* [Required work]
Below are records; please give the number of their lines that contain the string "arrival", and only that number.

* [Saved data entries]
Segment Open
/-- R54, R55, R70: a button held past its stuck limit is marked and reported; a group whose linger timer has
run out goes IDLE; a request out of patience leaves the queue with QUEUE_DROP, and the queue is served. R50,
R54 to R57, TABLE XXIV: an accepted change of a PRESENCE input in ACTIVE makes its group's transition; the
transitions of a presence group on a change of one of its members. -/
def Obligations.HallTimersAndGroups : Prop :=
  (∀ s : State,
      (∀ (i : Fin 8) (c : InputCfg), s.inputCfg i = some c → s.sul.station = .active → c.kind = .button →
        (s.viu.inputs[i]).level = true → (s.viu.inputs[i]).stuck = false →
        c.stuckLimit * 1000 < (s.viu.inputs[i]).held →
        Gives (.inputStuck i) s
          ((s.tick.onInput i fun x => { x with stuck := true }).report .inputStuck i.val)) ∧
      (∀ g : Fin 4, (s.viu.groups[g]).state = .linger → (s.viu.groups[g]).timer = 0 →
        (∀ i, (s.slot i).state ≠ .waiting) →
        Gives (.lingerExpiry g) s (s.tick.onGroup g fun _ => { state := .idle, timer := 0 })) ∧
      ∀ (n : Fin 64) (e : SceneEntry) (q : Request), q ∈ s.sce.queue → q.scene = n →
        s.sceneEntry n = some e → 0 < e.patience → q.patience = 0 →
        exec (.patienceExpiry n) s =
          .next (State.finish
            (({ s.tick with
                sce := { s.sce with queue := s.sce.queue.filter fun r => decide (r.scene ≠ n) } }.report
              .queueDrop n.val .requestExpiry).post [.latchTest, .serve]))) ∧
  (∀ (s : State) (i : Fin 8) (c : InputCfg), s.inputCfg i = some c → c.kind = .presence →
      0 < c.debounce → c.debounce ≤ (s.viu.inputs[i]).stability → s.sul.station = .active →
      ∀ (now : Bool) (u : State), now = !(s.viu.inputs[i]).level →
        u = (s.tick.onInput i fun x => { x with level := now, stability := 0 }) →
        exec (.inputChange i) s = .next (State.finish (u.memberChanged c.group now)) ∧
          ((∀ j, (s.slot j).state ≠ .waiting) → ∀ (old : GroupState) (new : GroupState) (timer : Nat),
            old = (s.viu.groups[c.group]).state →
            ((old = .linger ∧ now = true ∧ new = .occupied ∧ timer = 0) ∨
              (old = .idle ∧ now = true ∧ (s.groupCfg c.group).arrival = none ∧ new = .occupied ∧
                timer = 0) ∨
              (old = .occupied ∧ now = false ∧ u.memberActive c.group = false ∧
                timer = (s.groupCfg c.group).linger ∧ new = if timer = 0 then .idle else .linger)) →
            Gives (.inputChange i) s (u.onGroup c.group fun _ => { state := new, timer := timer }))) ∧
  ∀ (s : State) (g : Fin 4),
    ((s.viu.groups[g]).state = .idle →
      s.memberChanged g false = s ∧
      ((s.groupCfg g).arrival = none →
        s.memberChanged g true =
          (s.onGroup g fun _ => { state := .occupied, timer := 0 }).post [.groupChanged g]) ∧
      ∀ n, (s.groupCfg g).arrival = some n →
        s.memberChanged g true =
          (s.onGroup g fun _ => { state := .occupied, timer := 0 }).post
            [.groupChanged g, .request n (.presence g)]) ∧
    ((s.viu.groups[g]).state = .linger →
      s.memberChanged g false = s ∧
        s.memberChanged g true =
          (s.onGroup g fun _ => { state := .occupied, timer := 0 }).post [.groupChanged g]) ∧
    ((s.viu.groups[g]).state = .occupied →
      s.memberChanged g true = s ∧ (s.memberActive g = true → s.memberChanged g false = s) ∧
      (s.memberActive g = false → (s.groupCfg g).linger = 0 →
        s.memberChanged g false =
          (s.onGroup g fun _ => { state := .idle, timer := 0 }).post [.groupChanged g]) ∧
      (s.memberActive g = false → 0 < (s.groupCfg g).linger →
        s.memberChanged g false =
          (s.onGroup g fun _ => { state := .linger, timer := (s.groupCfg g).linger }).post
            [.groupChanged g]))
Segment Closed
* [Answer section]
3